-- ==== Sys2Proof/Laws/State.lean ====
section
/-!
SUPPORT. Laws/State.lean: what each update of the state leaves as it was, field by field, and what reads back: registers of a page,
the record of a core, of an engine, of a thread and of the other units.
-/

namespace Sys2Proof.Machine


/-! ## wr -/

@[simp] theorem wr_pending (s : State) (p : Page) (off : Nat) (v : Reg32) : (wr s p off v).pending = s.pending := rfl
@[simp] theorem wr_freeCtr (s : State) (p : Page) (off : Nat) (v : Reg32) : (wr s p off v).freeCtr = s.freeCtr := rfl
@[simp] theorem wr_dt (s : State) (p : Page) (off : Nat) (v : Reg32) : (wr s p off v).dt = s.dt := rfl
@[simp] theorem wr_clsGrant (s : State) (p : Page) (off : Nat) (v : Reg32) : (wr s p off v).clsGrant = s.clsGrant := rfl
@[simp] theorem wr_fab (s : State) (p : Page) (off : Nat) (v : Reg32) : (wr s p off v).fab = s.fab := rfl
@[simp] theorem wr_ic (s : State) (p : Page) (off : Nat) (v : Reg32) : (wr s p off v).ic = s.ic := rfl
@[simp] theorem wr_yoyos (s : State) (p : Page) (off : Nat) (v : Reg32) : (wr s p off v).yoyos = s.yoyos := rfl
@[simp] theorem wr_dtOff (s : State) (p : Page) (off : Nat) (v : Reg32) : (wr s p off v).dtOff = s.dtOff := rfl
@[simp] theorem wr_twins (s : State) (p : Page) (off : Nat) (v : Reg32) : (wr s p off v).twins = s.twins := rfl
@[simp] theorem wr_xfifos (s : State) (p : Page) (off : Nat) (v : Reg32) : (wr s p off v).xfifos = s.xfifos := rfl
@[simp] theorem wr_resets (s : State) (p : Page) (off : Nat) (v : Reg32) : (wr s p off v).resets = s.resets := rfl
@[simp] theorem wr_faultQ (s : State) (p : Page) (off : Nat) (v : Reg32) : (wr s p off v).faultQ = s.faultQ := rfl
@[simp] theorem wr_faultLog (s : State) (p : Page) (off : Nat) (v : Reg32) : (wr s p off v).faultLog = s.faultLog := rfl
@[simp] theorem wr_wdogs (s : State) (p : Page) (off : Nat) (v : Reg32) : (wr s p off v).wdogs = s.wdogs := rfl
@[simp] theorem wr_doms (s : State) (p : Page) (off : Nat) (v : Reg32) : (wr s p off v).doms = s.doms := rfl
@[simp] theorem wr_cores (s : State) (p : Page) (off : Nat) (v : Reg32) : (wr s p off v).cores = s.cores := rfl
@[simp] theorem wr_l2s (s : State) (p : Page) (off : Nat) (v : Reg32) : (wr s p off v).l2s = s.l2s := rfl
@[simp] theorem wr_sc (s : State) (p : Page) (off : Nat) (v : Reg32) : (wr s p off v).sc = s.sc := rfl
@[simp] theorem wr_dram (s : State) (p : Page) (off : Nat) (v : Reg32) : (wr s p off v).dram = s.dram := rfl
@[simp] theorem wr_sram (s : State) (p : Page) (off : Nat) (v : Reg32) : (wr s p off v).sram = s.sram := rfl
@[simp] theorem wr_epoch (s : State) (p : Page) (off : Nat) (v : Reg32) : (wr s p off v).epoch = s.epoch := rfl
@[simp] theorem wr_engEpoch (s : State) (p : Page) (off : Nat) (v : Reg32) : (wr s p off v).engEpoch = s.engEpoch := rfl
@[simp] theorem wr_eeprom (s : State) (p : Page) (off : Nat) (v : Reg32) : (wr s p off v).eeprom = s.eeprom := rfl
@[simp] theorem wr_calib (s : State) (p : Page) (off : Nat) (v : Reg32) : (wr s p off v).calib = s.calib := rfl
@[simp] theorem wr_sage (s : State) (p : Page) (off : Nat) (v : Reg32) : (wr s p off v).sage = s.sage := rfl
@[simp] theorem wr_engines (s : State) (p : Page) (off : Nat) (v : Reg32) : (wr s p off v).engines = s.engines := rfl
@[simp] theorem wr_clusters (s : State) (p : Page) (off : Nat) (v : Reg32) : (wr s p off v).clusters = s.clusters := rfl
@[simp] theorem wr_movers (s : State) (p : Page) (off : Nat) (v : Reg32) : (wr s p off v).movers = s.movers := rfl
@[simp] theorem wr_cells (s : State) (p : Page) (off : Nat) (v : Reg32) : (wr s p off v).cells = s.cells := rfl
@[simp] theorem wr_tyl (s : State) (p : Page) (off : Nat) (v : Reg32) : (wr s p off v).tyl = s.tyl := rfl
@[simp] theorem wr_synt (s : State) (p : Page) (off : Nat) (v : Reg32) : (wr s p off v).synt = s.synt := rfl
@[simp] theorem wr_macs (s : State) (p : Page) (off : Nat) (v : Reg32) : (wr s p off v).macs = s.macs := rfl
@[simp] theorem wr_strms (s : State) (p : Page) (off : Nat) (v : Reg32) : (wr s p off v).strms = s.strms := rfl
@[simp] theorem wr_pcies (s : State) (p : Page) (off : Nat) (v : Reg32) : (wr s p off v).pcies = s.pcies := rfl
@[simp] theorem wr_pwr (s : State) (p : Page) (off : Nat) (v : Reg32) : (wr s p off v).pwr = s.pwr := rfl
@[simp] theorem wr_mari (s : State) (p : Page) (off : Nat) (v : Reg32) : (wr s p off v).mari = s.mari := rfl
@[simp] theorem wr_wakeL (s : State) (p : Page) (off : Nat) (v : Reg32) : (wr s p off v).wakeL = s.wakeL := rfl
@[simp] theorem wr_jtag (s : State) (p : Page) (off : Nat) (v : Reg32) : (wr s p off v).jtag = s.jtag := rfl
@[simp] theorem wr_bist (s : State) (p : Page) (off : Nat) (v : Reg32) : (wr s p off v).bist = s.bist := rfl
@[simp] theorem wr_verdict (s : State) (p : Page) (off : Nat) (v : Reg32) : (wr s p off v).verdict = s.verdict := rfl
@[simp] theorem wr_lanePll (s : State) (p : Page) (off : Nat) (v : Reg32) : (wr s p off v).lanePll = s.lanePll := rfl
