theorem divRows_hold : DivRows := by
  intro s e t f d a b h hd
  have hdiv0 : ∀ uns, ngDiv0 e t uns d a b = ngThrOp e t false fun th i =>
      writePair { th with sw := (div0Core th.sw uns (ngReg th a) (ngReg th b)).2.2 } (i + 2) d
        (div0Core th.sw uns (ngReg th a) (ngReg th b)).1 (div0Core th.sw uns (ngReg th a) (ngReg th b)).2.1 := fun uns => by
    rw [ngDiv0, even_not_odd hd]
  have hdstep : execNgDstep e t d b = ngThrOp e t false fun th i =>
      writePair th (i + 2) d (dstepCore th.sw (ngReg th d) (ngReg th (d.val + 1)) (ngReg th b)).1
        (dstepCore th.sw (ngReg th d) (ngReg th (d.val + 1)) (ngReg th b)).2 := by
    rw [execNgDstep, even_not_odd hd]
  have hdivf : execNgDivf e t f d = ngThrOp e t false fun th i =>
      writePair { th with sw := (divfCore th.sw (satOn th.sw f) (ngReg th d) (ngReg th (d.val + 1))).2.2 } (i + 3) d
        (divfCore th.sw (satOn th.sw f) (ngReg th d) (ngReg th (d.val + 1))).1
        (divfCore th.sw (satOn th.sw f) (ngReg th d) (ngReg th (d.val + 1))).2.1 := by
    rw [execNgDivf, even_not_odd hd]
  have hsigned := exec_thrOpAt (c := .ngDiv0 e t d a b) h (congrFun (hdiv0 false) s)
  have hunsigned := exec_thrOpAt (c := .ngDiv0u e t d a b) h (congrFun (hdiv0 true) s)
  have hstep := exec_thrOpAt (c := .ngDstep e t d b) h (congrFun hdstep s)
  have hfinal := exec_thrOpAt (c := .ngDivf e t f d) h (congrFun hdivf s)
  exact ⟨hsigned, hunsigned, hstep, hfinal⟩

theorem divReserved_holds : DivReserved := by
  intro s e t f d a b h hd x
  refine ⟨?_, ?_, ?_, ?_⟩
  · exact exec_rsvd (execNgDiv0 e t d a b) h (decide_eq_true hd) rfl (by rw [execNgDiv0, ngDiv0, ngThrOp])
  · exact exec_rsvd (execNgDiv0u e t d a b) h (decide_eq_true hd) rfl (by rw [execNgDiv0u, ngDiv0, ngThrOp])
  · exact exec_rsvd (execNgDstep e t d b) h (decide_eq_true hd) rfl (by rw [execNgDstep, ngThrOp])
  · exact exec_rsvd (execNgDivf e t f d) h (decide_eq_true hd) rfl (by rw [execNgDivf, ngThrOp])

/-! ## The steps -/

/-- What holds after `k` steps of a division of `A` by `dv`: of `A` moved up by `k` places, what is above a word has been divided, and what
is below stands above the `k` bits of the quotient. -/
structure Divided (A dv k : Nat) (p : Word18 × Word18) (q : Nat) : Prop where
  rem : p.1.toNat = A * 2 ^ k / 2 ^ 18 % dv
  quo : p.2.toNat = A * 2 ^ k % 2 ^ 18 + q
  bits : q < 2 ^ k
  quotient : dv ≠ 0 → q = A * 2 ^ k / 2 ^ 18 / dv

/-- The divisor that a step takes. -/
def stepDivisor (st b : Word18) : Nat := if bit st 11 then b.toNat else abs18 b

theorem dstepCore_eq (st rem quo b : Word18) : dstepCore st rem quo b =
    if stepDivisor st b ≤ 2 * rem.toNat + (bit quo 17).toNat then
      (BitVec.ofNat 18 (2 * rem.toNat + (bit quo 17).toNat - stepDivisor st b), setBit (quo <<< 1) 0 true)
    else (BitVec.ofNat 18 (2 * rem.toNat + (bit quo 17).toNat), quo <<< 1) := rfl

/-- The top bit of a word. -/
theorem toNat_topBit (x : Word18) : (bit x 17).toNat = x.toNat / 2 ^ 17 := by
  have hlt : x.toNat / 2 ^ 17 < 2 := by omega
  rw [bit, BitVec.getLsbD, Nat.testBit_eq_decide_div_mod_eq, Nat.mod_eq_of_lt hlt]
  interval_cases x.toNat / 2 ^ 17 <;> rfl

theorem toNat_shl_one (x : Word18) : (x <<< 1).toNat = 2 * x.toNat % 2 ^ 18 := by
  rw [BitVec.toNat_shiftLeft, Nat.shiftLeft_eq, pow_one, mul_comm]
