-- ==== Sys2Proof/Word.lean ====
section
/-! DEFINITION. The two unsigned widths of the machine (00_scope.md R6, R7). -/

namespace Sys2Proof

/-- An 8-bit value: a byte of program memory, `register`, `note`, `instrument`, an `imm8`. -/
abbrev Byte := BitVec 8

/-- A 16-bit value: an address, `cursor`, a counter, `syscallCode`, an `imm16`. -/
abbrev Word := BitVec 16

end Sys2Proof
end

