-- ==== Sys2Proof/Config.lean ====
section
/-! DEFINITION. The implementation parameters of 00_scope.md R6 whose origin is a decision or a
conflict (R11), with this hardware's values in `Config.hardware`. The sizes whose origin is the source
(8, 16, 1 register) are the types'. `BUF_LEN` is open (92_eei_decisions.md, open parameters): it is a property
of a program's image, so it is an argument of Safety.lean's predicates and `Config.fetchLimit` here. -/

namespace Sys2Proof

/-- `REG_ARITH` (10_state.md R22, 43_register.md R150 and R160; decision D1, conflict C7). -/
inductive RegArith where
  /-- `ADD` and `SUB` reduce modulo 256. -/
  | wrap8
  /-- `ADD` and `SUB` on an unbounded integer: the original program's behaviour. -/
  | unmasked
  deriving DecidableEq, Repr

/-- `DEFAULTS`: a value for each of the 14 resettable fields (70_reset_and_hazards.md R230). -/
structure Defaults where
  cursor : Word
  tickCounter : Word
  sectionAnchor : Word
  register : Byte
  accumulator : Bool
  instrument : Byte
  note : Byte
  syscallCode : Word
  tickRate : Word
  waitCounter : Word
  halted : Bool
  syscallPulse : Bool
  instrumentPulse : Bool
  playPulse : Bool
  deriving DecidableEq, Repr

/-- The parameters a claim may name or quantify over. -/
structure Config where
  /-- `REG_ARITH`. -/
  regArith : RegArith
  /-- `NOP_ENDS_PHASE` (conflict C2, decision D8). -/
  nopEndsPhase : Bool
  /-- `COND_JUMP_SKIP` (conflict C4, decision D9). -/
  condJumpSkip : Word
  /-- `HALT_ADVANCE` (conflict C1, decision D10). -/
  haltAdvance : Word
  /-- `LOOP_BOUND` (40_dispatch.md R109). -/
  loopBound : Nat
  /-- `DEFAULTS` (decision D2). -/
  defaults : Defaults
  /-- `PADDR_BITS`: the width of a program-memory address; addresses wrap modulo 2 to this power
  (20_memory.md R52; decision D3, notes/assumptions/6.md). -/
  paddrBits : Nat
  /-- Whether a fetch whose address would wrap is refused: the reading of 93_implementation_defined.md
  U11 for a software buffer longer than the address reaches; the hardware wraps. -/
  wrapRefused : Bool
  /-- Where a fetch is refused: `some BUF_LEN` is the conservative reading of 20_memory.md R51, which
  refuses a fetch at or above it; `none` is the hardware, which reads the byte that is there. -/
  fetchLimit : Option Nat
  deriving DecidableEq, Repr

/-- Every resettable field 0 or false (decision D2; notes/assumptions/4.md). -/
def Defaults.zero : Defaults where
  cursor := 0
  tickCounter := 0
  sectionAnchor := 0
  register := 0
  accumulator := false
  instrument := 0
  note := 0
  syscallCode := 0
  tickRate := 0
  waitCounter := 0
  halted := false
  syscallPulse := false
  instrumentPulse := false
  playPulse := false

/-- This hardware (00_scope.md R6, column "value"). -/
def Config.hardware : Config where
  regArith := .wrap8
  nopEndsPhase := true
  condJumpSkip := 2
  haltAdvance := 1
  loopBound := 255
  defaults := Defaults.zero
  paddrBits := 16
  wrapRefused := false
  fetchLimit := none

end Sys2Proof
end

= = =

**ABOUT THIS TASK:**
From the entries above, write out only the lines starting at the line that holds "structure Defaults where" and ending at the line that holds "regArith : RegArith", keeping both and matching them exactly.

**SOLUTION FOR THIS TASK:**
structure Defaults where
  cursor : Word
  tickCounter : Word
  sectionAnchor : Word
  register : Byte
  accumulator : Bool
  instrument : Byte
  note : Byte
  syscallCode : Word
  tickRate : Word
  waitCounter : Word
  halted : Bool
  syscallPulse : Bool
  instrumentPulse : Bool
  playPulse : Bool
  deriving DecidableEq, Repr

/-- The parameters a claim may name or quantify over. -/
structure Config where
  /-- `REG_ARITH`. -/
  regArith : RegArith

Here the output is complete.